## The data

------------------------------------------------

theorem RoundTrip.fclass f rd ra : Statement (.fclass f rd ra) := by
  intro hw x hx
  obtain rfl := Option.some.inj hx
  refine decode_of ?_ hw
  unfold rrfF
  refine (major_decodeFps (rrf_26_6 _ _ _ _ _)).trans ?_
  simp only [decodeFps, rrf_z15, rrf_z10, vfn_7_4, vfn_3_4, vfn_0_3, ffn_6_5, ffn_4_2, ffn_1_3, ffn_b0, afn_5_6, afn_0_5, afn_mod, afn_bit, hbM_0_4, hbM_b4, z14_0_4, z14_b4, z23_0_3, z23_3_2, z32_0_2, z32_3_2, z32_2_3, z32_b2, ktM_0_2, ktM_3_2, ktM_b2, rc23_3_2, rc23_0_3, rc32_2_3, rc32_0_2, obM_0_2, obM_b2, obM_b3, obM_b4, cvtF_9_2, cvtF_5_4, cvtF_2_3, cvtF_0_2, vcvtF_9_2, vcvtF_6_3, vcvtF_3_3, vcvtF_0_3, vscF_9_2, vscF_7_2, vscF_5_2, vscF_2_3, vscF_0_2, sfuF_8_3, sfuF_b7, sfuF_3_4, sfuF_0_3, rrf_21_5, rrf_16_5, rrf_11_5, rrf_rd, rrf_ra, rrf_rb, rrf_fn, rrf_bit, rrf_rb_bit, rrf_ra_bit, rrf_rd_bit, coded, need, BitVec.extractLsb'_eq_self, Nat.reduceLeDiff, Nat.reduceAdd, Nat.reduceSub, Nat.reduceLT, elemTyOf_code, rmOf_code, fmtOf3_code, hintOf_code, fsizeOf_code, redOpOf_code, voteKindOf_code, sgnOpOf_code, cmpOpOf_code, kOpOf_code, kCondOf_code, qOpOf_code, mtypeOf_code, scopeOf_code, ordOf_code, logOpOf_code, dirOf_code, topoOf_code, aselOf_code, bselOf_code]
  cases f <;> first | rfl | exact Bool.noConfusion hw

theorem RoundTrip.fma p n1 n0 rm rd ra rb rc : Statement (.fma p n1 n0 rm rd ra rb rc) := by
  intro hw x hx
  obtain rfl := Option.some.inj hx
  refine decode_of ?_ hw
  refine (major_decodeFma (rrrr_26_6 _ _ _ _ _ _ _ _ _)).trans ?_
  simp only [decodeFma, rrrr_21_5, rrrr_16_5, rrrr_11_5, rrrr_6_5, rrrr_b5, rrrr_b4, rrrr_b3, rrrr_0_3, coded, need, BitVec.extractLsb'_eq_self, Nat.reduceLeDiff, Nat.reduceAdd, Nat.reduceSub, Nat.reduceLT, elemTyOf_code, rmOf_code, fmtOf3_code, hintOf_code, fsizeOf_code, redOpOf_code, voteKindOf_code, sgnOpOf_code, cmpOpOf_code, kOpOf_code, kCondOf_code, qOpOf_code, mtypeOf_code, scopeOf_code, ordOf_code, logOpOf_code, dirOf_code, topoOf_code, aselOf_code, bselOf_code]
  

theorem RoundTrip.vadd et q rd ra rb : Statement (.vadd et q rd ra rb) := by
  intro hw x hx
  obtain rfl := Option.some.inj hx
  refine decode_of ?_ hw
  unfold rrfV
  refine (major_decodeVint (rrf_26_6 _ _ _ _ _)).trans ?_
  simp only [decodeVint, rrf_z15, rrf_z10, vfn_7_4, vfn_3_4, vfn_0_3, ffn_6_5, ffn_4_2, ffn_1_3, ffn_b0, afn_5_6, afn_0_5, afn_mod, afn_bit, hbM_0_4, hbM_b4, z14_0_4, z14_b4, z23_0_3, z23_3_2, z32_0_2, z32_3_2, z32_2_3, z32_b2, ktM_0_2, ktM_3_2, ktM_b2, rc23_3_2, rc23_0_3, rc32_2_3, rc32_0_2, obM_0_2, obM_b2, obM_b3, obM_b4, cvtF_9_2, cvtF_5_4, cvtF_2_3, cvtF_0_2, vcvtF_9_2, vcvtF_6_3, vcvtF_3_3, vcvtF_0_3, vscF_9_2, vscF_7_2, vscF_5_2, vscF_2_3, vscF_0_2, sfuF_8_3, sfuF_b7, sfuF_3_4, sfuF_0_3, rrf_21_5, rrf_16_5, rrf_11_5, rrf_rd, rrf_ra, rrf_rb, rrf_fn, rrf_bit, rrf_rb_bit, rrf_ra_bit, rrf_rd_bit, coded, need, BitVec.extractLsb'_eq_self, Nat.reduceLeDiff, Nat.reduceAdd, Nat.reduceSub, Nat.reduceLT, elemTyOf_code, rmOf_code, fmtOf3_code, hintOf_code, fsizeOf_code, redOpOf_code, voteKindOf_code, sgnOpOf_code, cmpOpOf_code, kOpOf_code, kCondOf_code, qOpOf_code, mtypeOf_code, scopeOf_code, ordOf_code, logOpOf_code, dirOf_code, topoOf_code, aselOf_code, bselOf_code]
  rfl

theorem RoundTrip.vsub et q rd ra rb : Statement (.vsub et q rd ra rb) := by
  intro hw x hx
  obtain rfl := Option.some.inj hx
  refine decode_of ?_ hw
  unfold rrfV
  refine (major_decodeVint (rrf_26_6 _ _ _ _ _)).trans ?_
  simp only [decodeVint, rrf_z15, rrf_z10, vfn_7_4, vfn_3_4, vfn_0_3, ffn_6_5, ffn_4_2, ffn_1_3, ffn_b0, afn_5_6, afn_0_5, afn_mod, afn_bit, hbM_0_4, hbM_b4, z14_0_4, z14_b4, z23_0_3, z23_3_2, z32_0_2, z32_3_2, z32_2_3, z32_b2, ktM_0_2, ktM_3_2, ktM_b2, rc23_3_2, rc23_0_3, rc32_2_3, rc32_0_2, obM_0_2, obM_b2, obM_b3, obM_b4, cvtF_9_2, cvtF_5_4, cvtF_2_3, cvtF_0_2, vcvtF_9_2, vcvtF_6_3, vcvtF_3_3, vcvtF_0_3, vscF_9_2, vscF_7_2, vscF_5_2, vscF_2_3, vscF_0_2, sfuF_8_3, sfuF_b7, sfuF_3_4, sfuF_0_3, rrf_21_5, rrf_16_5, rrf_11_5, rrf_rd, rrf_ra, rrf_rb, rrf_fn, rrf_bit, rrf_rb_bit, rrf_ra_bit, rrf_rd_bit, coded, need, BitVec.extractLsb'_eq_self, Nat.reduceLeDiff, Nat.reduceAdd, Nat.reduceSub, Nat.reduceLT, elemTyOf_code, rmOf_code, fmtOf3_code, hintOf_code, fsizeOf_code, redOpOf_code, voteKindOf_code, sgnOpOf_code, cmpOpOf_code, kOpOf_code, kCondOf_code, qOpOf_code, mtypeOf_code, scopeOf_code, ordOf_code, logOpOf_code, dirOf_code, topoOf_code, aselOf_code, bselOf_code]
  rfl

theorem RoundTrip.vmul et q rd ra rb : Statement (.vmul et q rd ra rb) := by
  intro hw x hx
  obtain rfl := Option.some.inj hx
  refine decode_of ?_ hw
  unfold rrfV
  refine (major_decodeVint (rrf_26_6 _ _ _ _ _)).trans ?_
  simp only [decodeVint, rrf_z15, rrf_z10, vfn_7_4, vfn_3_4, vfn_0_3, ffn_6_5, ffn_4_2, ffn_1_3, ffn_b0, afn_5_6, afn_0_5, afn_mod, afn_bit, hbM_0_4, hbM_b4, z14_0_4, z14_b4, z23_0_3, z23_3_2, z32_0_2, z32_3_2, z32_2_3, z32_b2, ktM_0_2, ktM_3_2, ktM_b2, rc23_3_2, rc23_0_3, rc32_2_3, rc32_0_2, obM_0_2, obM_b2, obM_b3, obM_b4, cvtF_9_2, cvtF_5_4, cvtF_2_3, cvtF_0_2, vcvtF_9_2, vcvtF_6_3, vcvtF_3_3, vcvtF_0_3, vscF_9_2, vscF_7_2, vscF_5_2, vscF_2_3, vscF_0_2, sfuF_8_3, sfuF_b7, sfuF_3_4, sfuF_0_3, rrf_21_5, rrf_16_5, rrf_11_5, rrf_rd, rrf_ra, rrf_rb, rrf_fn, rrf_bit, rrf_rb_bit, rrf_ra_bit, rrf_rd_bit, coded, need, BitVec.extractLsb'_eq_self, Nat.reduceLeDiff, Nat.reduceAdd, Nat.reduceSub, Nat.reduceLT, elemTyOf_code, rmOf_code, fmtOf3_code, hintOf_code, fsizeOf_code, redOpOf_code, voteKindOf_code, sgnOpOf_code, cmpOpOf_code, kOpOf_code, kCondOf_code, qOpOf_code, mtypeOf_code, scopeOf_code, ordOf_code, logOpOf_code, dirOf_code, topoOf_code, aselOf_code, bselOf_code]
  rfl

theorem RoundTrip.vmin et q rd ra rb : Statement (.vmin et q rd ra rb) := by
  intro hw x hx
  obtain rfl := Option.some.inj hx
  refine decode_of ?_ hw
  unfold rrfV
  refine (major_decodeVint (rrf_26_6 _ _ _ _ _)).trans ?_
  simp only [decodeVint, rrf_z15, rrf_z10, vfn_7_4, vfn_3_4, vfn_0_3, ffn_6_5, ffn_4_2, ffn_1_3, ffn_b0, afn_5_6, afn_0_5, afn_mod, afn_bit, hbM_0_4, hbM_b4, z14_0_4, z14_b4, z23_0_3, z23_3_2, z32_0_2, z32_3_2, z32_2_3, z32_b2, ktM_0_2, ktM_3_2, ktM_b2, rc23_3_2, rc23_0_3, rc32_2_3, rc32_0_2, obM_0_2, obM_b2, obM_b3, obM_b4, cvtF_9_2, cvtF_5_4, cvtF_2_3, cvtF_0_2, vcvtF_9_2, vcvtF_6_3, vcvtF_3_3, vcvtF_0_3, vscF_9_2, vscF_7_2, vscF_5_2, vscF_2_3, vscF_0_2, sfuF_8_3, sfuF_b7, sfuF_3_4, sfuF_0_3, rrf_21_5, rrf_16_5, rrf_11_5, rrf_rd, rrf_ra, rrf_rb, rrf_fn, rrf_bit, rrf_rb_bit, rrf_ra_bit, rrf_rd_bit, coded, need, BitVec.extractLsb'_eq_self, Nat.reduceLeDiff, Nat.reduceAdd, Nat.reduceSub, Nat.reduceLT, elemTyOf_code, rmOf_code, fmtOf3_code, hintOf_code, fsizeOf_code, redOpOf_code, voteKindOf_code, sgnOpOf_code, cmpOpOf_code, kOpOf_code, kCondOf_code, qOpOf_code, mtypeOf_code, scopeOf_code, ordOf_code, logOpOf_code, dirOf_code, topoOf_code, aselOf_code, bselOf_code]
  rfl

theorem RoundTrip.vmax et q rd ra rb : Statement (.vmax et q rd ra rb) := by
  intro hw x hx
  obtain rfl := Option.some.inj hx
  refine decode_of ?_ hw
  unfold rrfV
  refine (major_decodeVint (rrf_26_6 _ _ _ _ _)).trans ?_
  simp only [decodeVint, rrf_z15, rrf_z10, vfn_7_4, vfn_3_4, vfn_0_3, ffn_6_5, ffn_4_2, ffn_1_3, ffn_b0, afn_5_6, afn_0_5, afn_mod, afn_bit, hbM_0_4, hbM_b4, z14_0_4, z14_b4, z23_0_3, z23_3_2, z32_0_2, z32_3_2, z32_2_3, z32_b2, ktM_0_2, ktM_3_2, ktM_b2, rc23_3_2, rc23_0_3, rc32_2_3, rc32_0_2, obM_0_2, obM_b2, obM_b3, obM_b4, cvtF_9_2, cvtF_5_4, cvtF_2_3, cvtF_0_2, vcvtF_9_2, vcvtF_6_3, vcvtF_3_3, vcvtF_0_3, vscF_9_2, vscF_7_2, vscF_5_2, vscF_2_3, vscF_0_2, sfuF_8_3, sfuF_b7, sfuF_3_4, sfuF_0_3, rrf_21_5, rrf_16_5, rrf_11_5, rrf_rd, rrf_ra, rrf_rb, rrf_fn, rrf_bit, rrf_rb_bit, rrf_ra_bit, rrf_rd_bit, coded, need, BitVec.extractLsb'_eq_self, Nat.reduceLeDiff, Nat.reduceAdd, Nat.reduceSub, Nat.reduceLT, elemTyOf_code, rmOf_code, fmtOf3_code, hintOf_code, fsizeOf_code, redOpOf_code, voteKindOf_code, sgnOpOf_code, cmpOpOf_code, kOpOf_code, kCondOf_code, qOpOf_code, mtypeOf_code, scopeOf_code, ordOf_code, logOpOf_code, dirOf_code, topoOf_code, aselOf_code, bselOf_code]
  rfl

theorem RoundTrip.vlog op q rd ra rb : Statement (.vlog op q rd ra rb) := by
  intro hw x hx
  obtain rfl := Option.some.inj hx
  refine decode_of ?_ hw
  unfold rrfV
  refine (major_decodeVint (rrf_26_6 _ _ _ _ _)).trans ?_
  simp only [decodeVint, rrf_z15, rrf_z10, vfn_7_4, vfn_3_4, vfn_0_3, ffn_6_5, ffn_4_2, ffn_1_3, ffn_b0, afn_5_6, afn_0_5, afn_mod, afn_bit, hbM_0_4, hbM_b4, z14_0_4, z14_b4, z23_0_3, z23_3_2, z32_0_2, z32_3_2, z32_2_3, z32_b2, ktM_0_2, ktM_3_2, ktM_b2, rc23_3_2, rc23_0_3, rc32_2_3, rc32_0_2, obM_0_2, obM_b2, obM_b3, obM_b4, cvtF_9_2, cvtF_5_4, cvtF_2_3, cvtF_0_2, vcvtF_9_2, vcvtF_6_3, vcvtF_3_3, vcvtF_0_3, vscF_9_2, vscF_7_2, vscF_5_2, vscF_2_3, vscF_0_2, sfuF_8_3, sfuF_b7, sfuF_3_4, sfuF_0_3, rrf_21_5, rrf_16_5, rrf_11_5, rrf_rd, rrf_ra, rrf_rb, rrf_fn, rrf_bit, rrf_rb_bit, rrf_ra_bit, rrf_rd_bit, vfn_3_2, coded, need, BitVec.extractLsb'_eq_self, Nat.reduceLeDiff, Nat.reduceAdd, Nat.reduceSub, Nat.reduceLT, elemTyOf_code, rmOf_code, fmtOf3_code, hintOf_code, fsizeOf_code, redOpOf_code, voteKindOf_code, sgnOpOf_code, cmpOpOf_code, kOpOf_code, kCondOf_code, qOpOf_code, mtypeOf_code, scopeOf_code, ordOf_code, logOpOf_code, dirOf_code, topoOf_code, aselOf_code, bselOf_code]
  cases op <;> rfl

theorem RoundTrip.vsh et q rd ra rb : Statement (.vsh et q rd ra rb) := by
  intro hw x hx
  obtain rfl := Option.some.inj hx
  refine decode_of ?_ hw
  unfold rrfV
  refine (major_decodeVint (rrf_26_6 _ _ _ _ _)).trans ?_
  simp only [decodeVint, rrf_z15, rrf_z10, vfn_7_4, vfn_3_4, vfn_0_3, ffn_6_5, ffn_4_2, ffn_1_3, ffn_b0, afn_5_6, afn_0_5, afn_mod, afn_bit, hbM_0_4, hbM_b4, z14_0_4, z14_b4, z23_0_3, z23_3_2, z32_0_2, z32_3_2, z32_2_3, z32_b2, ktM_0_2, ktM_3_2, ktM_b2, rc23_3_2, rc23_0_3, rc32_2_3, rc32_0_2, obM_0_2, obM_b2, obM_b3, obM_b4, cvtF_9_2, cvtF_5_4, cvtF_2_3, cvtF_0_2, vcvtF_9_2, vcvtF_6_3, vcvtF_3_3, vcvtF_0_3, vscF_9_2, vscF_7_2, vscF_5_2, vscF_2_3, vscF_0_2, sfuF_8_3, sfuF_b7, sfuF_3_4, sfuF_0_3, rrf_21_5, rrf_16_5, rrf_11_5, rrf_rd, rrf_ra, rrf_rb, rrf_fn, rrf_bit, rrf_rb_bit, rrf_ra_bit, rrf_rd_bit, coded, need, BitVec.extractLsb'_eq_self, Nat.reduceLeDiff, Nat.reduceAdd, Nat.reduceSub, Nat.reduceLT, elemTyOf_code, rmOf_code, fmtOf3_code, hintOf_code, fsizeOf_code, redOpOf_code, voteKindOf_code, sgnOpOf_code, cmpOpOf_code, kOpOf_code, kCondOf_code, qOpOf_code, mtypeOf_code, scopeOf_code, ordOf_code, logOpOf_code, dirOf_code, topoOf_code, aselOf_code, bselOf_code]
  rfl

------------------------------------------------

## What the task asks
Gather each line of the listing containing the word "cases" and show it.

## Task answer
  cases f <;> first | rfl | exact Bool.noConfusion hw
  cases op <;> rfl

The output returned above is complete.